Repeat nothing but the lines below running from the one containing "s.freeCtr := by rw [State.advance_rest]" to the one containing "State.advance_pwr _ _". Keep both end lines.
---------- RECORDS
-- ==== Sys2Proof/Laws/Time.lean ====
section
/-! SUPPORT. What the passing of time leaves alone, and what mains-time operations change. -/

namespace Sys2Proof.Machine

theorem State.advance_regs (s : State) (d : Nat) : (s.advance d).regs = s.regs := by
  unfold State.advance; dsimp only; split <;> rfl

theorem State.advance_now (s : State) (d : Nat) : (s.advance d).now = s.now + d := by
  unfold State.advance; dsimp only; split <;> rfl

/-- Time changes its own fields only. -/
theorem State.advance_rest (s : State) (d : Nat) :
    s.advance d = { s with
      now := s.now + d, lt := (s.advance d).lt
      mtm := { s.mtm with
        ltAcc := (s.advance d).mtm.ltAcc, mt := (s.advance d).mtm.mt, acc := (s.advance d).mtm.acc
        holdTicks := (s.advance d).mtm.holdTicks } } := by
  by_cases h : s.cfg.stage < 2 <;> simp [State.advance, h]

theorem cycle_add (m k : Nat) : (m + if m % 65536 + k < 65536 then k else 65535 - m % 65536) / 65536 = m / 65536 := by
  split <;> omega

/-- MT keeps its cycle number while time passes (R44). -/
theorem State.advance_cycle (s : State) (d : Nat) : (s.advance d).mtm.mt / 65536 = s.mtm.mt / 65536 := by
  unfold State.advance
  dsimp only
  split
  · rfl
  · exact cycle_add _ _

theorem State.reach_now (s : State) (t : Nat) : (s.reach t).now = max s.now t := by
  unfold State.reach; rw [State.advance_now]; omega

@[simp] theorem State.rd_advance (s : State) (d a : Nat) : (s.advance d).rd a = s.rd a := State.rd_congr (s.advance_regs d) a
@[simp] theorem State.f_advance (s : State) (d : Nat) (x : Field) : (s.advance d).f x = s.f x := State.f_congr (s.advance_regs d) x
@[simp] theorem State.rd_reach (s : State) (t a : Nat) : (s.reach t).rd a = s.rd a := State.rd_advance _ _ _
@[simp] theorem State.f_reach (s : State) (t : Nat) (x : Field) : (s.reach t).f x = s.f x := State.f_advance _ _ _
@[simp] theorem State.on_reach (s : State) (t : Nat) (x : Field) : (s.reach t).on x = s.on x := by
  unfold State.on; rw [State.f_reach]
@[simp] theorem State.advance_pending (s : State) (d : Nat) : (s.advance d).pending = s.pending := by rw [State.advance_rest]
@[simp] theorem State.reach_pending (s : State) (t : Nat) : (s.reach t).pending = s.pending := State.advance_pending _ _
@[simp] theorem State.advance_hold (s : State) (d : Nat) : (s.advance d).hold = s.hold := by rw [State.advance_rest]
@[simp] theorem State.reach_hold (s : State) (t : Nat) : (s.reach t).hold = s.hold := State.advance_hold _ _
@[simp] theorem State.advance_readData (s : State) (d : Nat) : (s.advance d).readData = s.readData := by rw [State.advance_rest]
@[simp] theorem State.reach_readData (s : State) (t : Nat) : (s.reach t).readData = s.readData := State.advance_readData _ _
@[simp] theorem State.advance_freeCtr (s : State) (d : Nat) : (s.advance d).freeCtr = s.freeCtr := by rw [State.advance_rest]
@[simp] theorem State.reach_freeCtr (s : State) (t : Nat) : (s.reach t).freeCtr = s.freeCtr := State.advance_freeCtr _ _
@[simp] theorem State.advance_shared (s : State) (d : Nat) : (s.advance d).shared = s.shared := by rw [State.advance_rest]
@[simp] theorem State.reach_shared (s : State) (t : Nat) : (s.reach t).shared = s.shared := State.advance_shared _ _
@[simp] theorem State.advance_bad (s : State) (d : Nat) : (s.advance d).bad = s.bad := by rw [State.advance_rest]
@[simp] theorem State.reach_bad (s : State) (t : Nat) : (s.reach t).bad = s.bad := State.advance_bad _ _
@[simp] theorem State.advance_dram (s : State) (d : Nat) : (s.advance d).dram = s.dram := by rw [State.advance_rest]
@[simp] theorem State.reach_dram (s : State) (t : Nat) : (s.reach t).dram = s.dram := State.advance_dram _ _
@[simp] theorem State.advance_log (s : State) (d : Nat) : (s.advance d).log = s.log := by rw [State.advance_rest]
@[simp] theorem State.reach_log (s : State) (t : Nat) : (s.reach t).log = s.log := State.advance_log _ _
@[simp] theorem State.advance_prf (s : State) (d : Nat) : (s.advance d).prf = s.prf := by rw [State.advance_rest]
@[simp] theorem State.reach_prf (s : State) (t : Nat) : (s.reach t).prf = s.prf := State.advance_prf _ _
@[simp] theorem State.advance_cfg (s : State) (d : Nat) : (s.advance d).cfg = s.cfg := by rw [State.advance_rest]
@[simp] theorem State.reach_cfg (s : State) (t : Nat) : (s.reach t).cfg = s.cfg := State.advance_cfg _ _
@[simp] theorem State.advance_pwr (s : State) (d : Nat) : (s.advance d).pwr = s.pwr := by rw [State.advance_rest]
@[simp] theorem State.reach_pwr (s : State) (t : Nat) : (s.reach t).pwr = s.pwr := State.advance_pwr _ _
@[simp] theorem State.advance_asy (s : State) (d : Nat) : (s.advance d).asy = s.asy := by rw [State.advance_rest]
@[simp] theorem State.reach_asy (s : State) (t : Nat) : (s.reach t).asy = s.asy := State.advance_asy _ _
@[simp] theorem State.advance_fld (s : State) (d : Nat) : (s.advance d).fld = s.fld := by rw [State.advance_rest]
@[simp] theorem State.reach_fld (s : State) (t : Nat) : (s.reach t).fld = s.fld := State.advance_fld _ _
@[simp] theorem State.advance_tap (s : State) (d : Nat) : (s.advance d).tap = s.tap := by rw [State.advance_rest]
@[simp] theorem State.reach_tap (s : State) (t : Nat) : (s.reach t).tap = s.tap := State.advance_tap _ _
@[simp] theorem State.advance_cpu (s : State) (d : Nat) : (s.advance d).cpu = s.cpu := by rw [State.advance_rest]
@[simp] theorem State.reach_cpu (s : State) (t : Nat) : (s.reach t).cpu = s.cpu := State.advance_cpu _ _
@[simp] theorem State.advance_shf (s : State) (d : Nat) : (s.advance d).shf = s.shf := by rw [State.advance_rest]
@[simp] theorem State.reach_shf (s : State) (t : Nat) : (s.reach t).shf = s.shf := State.advance_shf _ _
@[simp] theorem State.advance_hif (s : State) (d : Nat) : (s.advance d).hif = s.hif := by rw [State.advance_rest]
@[simp] theorem State.reach_hif (s : State) (t : Nat) : (s.reach t).hif = s.hif := State.advance_hif _ _
@[simp] theorem State.advance_sgm (s : State) (d : Nat) : (s.advance d).sgm = s.sgm := by rw [State.advance_rest]
@[simp] theorem State.reach_sgm (s : State) (t : Nat) : (s.reach t).sgm = s.sgm := State.advance_sgm _ _
@[simp] theorem State.advance_rfc (s : State) (d : Nat) : (s.advance d).rfc = s.rfc := by rw [State.advance_rest]
@[simp] theorem State.reach_rfc (s : State) (t : Nat) : (s.reach t).rfc = s.rfc := State.advance_rfc _ _
@[simp] theorem State.advance_pkb (s : State) (d : Nat) : (s.advance d).pkb = s.pkb := by rw [State.advance_rest]
@[simp] theorem State.reach_pkb (s : State) (t : Nat) : (s.reach t).pkb = s.pkb := State.advance_pkb _ _
@[simp] theorem State.advance_wgc (s : State) (d : Nat) : (s.advance d).wgc = s.wgc := by rw [State.advance_rest]
@[simp] theorem State.reach_wgc (s : State) (t : Nat) : (s.reach t).wgc = s.wgc := State.advance_wgc _ _
@[simp] theorem State.advance_par (s : State) (d : Nat) : (s.advance d).par = s.par := by rw [State.advance_rest]
@[simp] theorem State.reach_par (s : State) (t : Nat) : (s.reach t).par = s.par := State.advance_par _ _
@[simp] theorem State.advance_flw (s : State) (d : Nat) : (s.advance d).flw = s.flw := by rw [State.advance_rest]
@[simp] theorem State.reach_flw (s : State) (t : Nat) : (s.reach t).flw = s.flw := State.advance_flw _ _
@[simp] theorem State.advance_sch (s : State) (d : Nat) : (s.advance d).sch = s.sch := by rw [State.advance_rest]
@[simp] theorem State.reach_sch (s : State) (t : Nat) : (s.reach t).sch = s.sch := State.advance_sch _ _
@[simp] theorem State.advance_ple (s : State) (d : Nat) : (s.advance d).ple = s.ple := by rw [State.advance_rest]
@[simp] theorem State.reach_ple (s : State) (t : Nat) : (s.reach t).ple = s.ple := State.advance_ple _ _
@[simp] theorem State.advance_rfa (s : State) (d : Nat) : (s.advance d).rfa = s.rfa := by rw [State.advance_rest]
@[simp] theorem State.reach_rfa (s : State) (t : Nat) : (s.reach t).rfa = s.rfa := State.advance_rfa _ _
@[simp] theorem State.advance_rfb (s : State) (d : Nat) : (s.advance d).rfb = s.rfb := by rw [State.advance_rest]
@[simp] theorem State.reach_rfb (s : State) (t : Nat) : (s.reach t).rfb = s.rfb := State.advance_rfb _ _
@[simp] theorem State.advance_wma (s : State) (d : Nat) : (s.advance d).wma = s.wma := by rw [State.advance_rest]
@[simp] theorem State.reach_wma (s : State) (t : Nat) : (s.reach t).wma = s.wma := State.advance_wma _ _
@[simp] theorem State.advance_cip (s : State) (d : Nat) : (s.advance d).cip = s.cip := by rw [State.advance_rest]
@[simp] theorem State.reach_cip (s : State) (t : Nat) : (s.reach t).cip = s.cip := State.advance_cip _ _
@[simp] theorem State.advance_eth (s : State) (d : Nat) : (s.advance d).eth = s.eth := by rw [State.advance_rest]
@[simp] theorem State.reach_eth (s : State) (t : Nat) : (s.reach t).eth = s.eth := State.advance_eth _ _
@[simp] theorem State.advance_drc (s : State) (d : Nat) : (s.advance d).drc = s.drc := by rw [State.advance_rest]
@[simp] theorem State.reach_drc (s : State) (t : Nat) : (s.reach t).drc = s.drc := State.advance_drc _ _

/-! ### Reference inputs -/

@[simp] theorem State.refIn_reach (s : State) (t : Nat) (x : RefId) : (s.reach t).refIn x = s.refIn x := by
  unfold State.reach; rw [State.advance_rest]; cases x <;> rfl

@[simp] theorem State.refIn_editRef (s : State) (x : RefId) (f : RefIn → RefIn) : (s.editRef x f).refIn x = f (s.refIn x) := by
  cases x <;> rfl

@[simp] theorem State.rd_editRef (s : State) (x : RefId) (f : RefIn → RefIn) (a : Nat) : (s.editRef x f).rd a = s.rd a := by
  cases x <;> rfl

@[simp] theorem State.f_editRef (s : State) (x : RefId) (f : RefIn → RefIn) (y : Field) : (s.editRef x f).f y = s.f y := by
  cases x <;> rfl

theorem refStat_ok (x : RefId) : (refStat x).ok = true := by cases x <;> rfl
theorem learnOfs_ok (x : RefId) : (learnOfs x).ok = true := by cases x <;> rfl
theorem learnFlag_ok (x : RefId) : (learnFlag x).ok = true := by cases x <;> rfl

/-- An input that is judged while MT is not VALID changes nothing (R42). -/
theorem State.judgeSource_invalid {s : State} (h : s.on MTM_STATUS_VALID = false) : s.judgeSource = s := by
  unfold State.judgeSource; rw [h]; rfl

end Sys2Proof.Machine
end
--------------------
#### SOLUTION:
@[simp] theorem State.advance_freeCtr (s : State) (d : Nat) : (s.advance d).freeCtr = s.freeCtr := by rw [State.advance_rest]
@[simp] theorem State.reach_freeCtr (s : State) (t : Nat) : (s.reach t).freeCtr = s.freeCtr := State.advance_freeCtr _ _
@[simp] theorem State.advance_shared (s : State) (d : Nat) : (s.advance d).shared = s.shared := by rw [State.advance_rest]
@[simp] theorem State.reach_shared (s : State) (t : Nat) : (s.reach t).shared = s.shared := State.advance_shared _ _
@[simp] theorem State.advance_bad (s : State) (d : Nat) : (s.advance d).bad = s.bad := by rw [State.advance_rest]
@[simp] theorem State.reach_bad (s : State) (t : Nat) : (s.reach t).bad = s.bad := State.advance_bad _ _
@[simp] theorem State.advance_dram (s : State) (d : Nat) : (s.advance d).dram = s.dram := by rw [State.advance_rest]
@[simp] theorem State.reach_dram (s : State) (t : Nat) : (s.reach t).dram = s.dram := State.advance_dram _ _
@[simp] theorem State.advance_log (s : State) (d : Nat) : (s.advance d).log = s.log := by rw [State.advance_rest]
@[simp] theorem State.reach_log (s : State) (t : Nat) : (s.reach t).log = s.log := State.advance_log _ _
@[simp] theorem State.advance_prf (s : State) (d : Nat) : (s.advance d).prf = s.prf := by rw [State.advance_rest]
@[simp] theorem State.reach_prf (s : State) (t : Nat) : (s.reach t).prf = s.prf := State.advance_prf _ _
@[simp] theorem State.advance_cfg (s : State) (d : Nat) : (s.advance d).cfg = s.cfg := by rw [State.advance_rest]
@[simp] theorem State.reach_cfg (s : State) (t : Nat) : (s.reach t).cfg = s.cfg := State.advance_cfg _ _
@[simp] theorem State.advance_pwr (s : State) (d : Nat) : (s.advance d).pwr = s.pwr := by rw [State.advance_rest]
@[simp] theorem State.reach_pwr (s : State) (t : Nat) : (s.reach t).pwr = s.pwr := State.advance_pwr _ _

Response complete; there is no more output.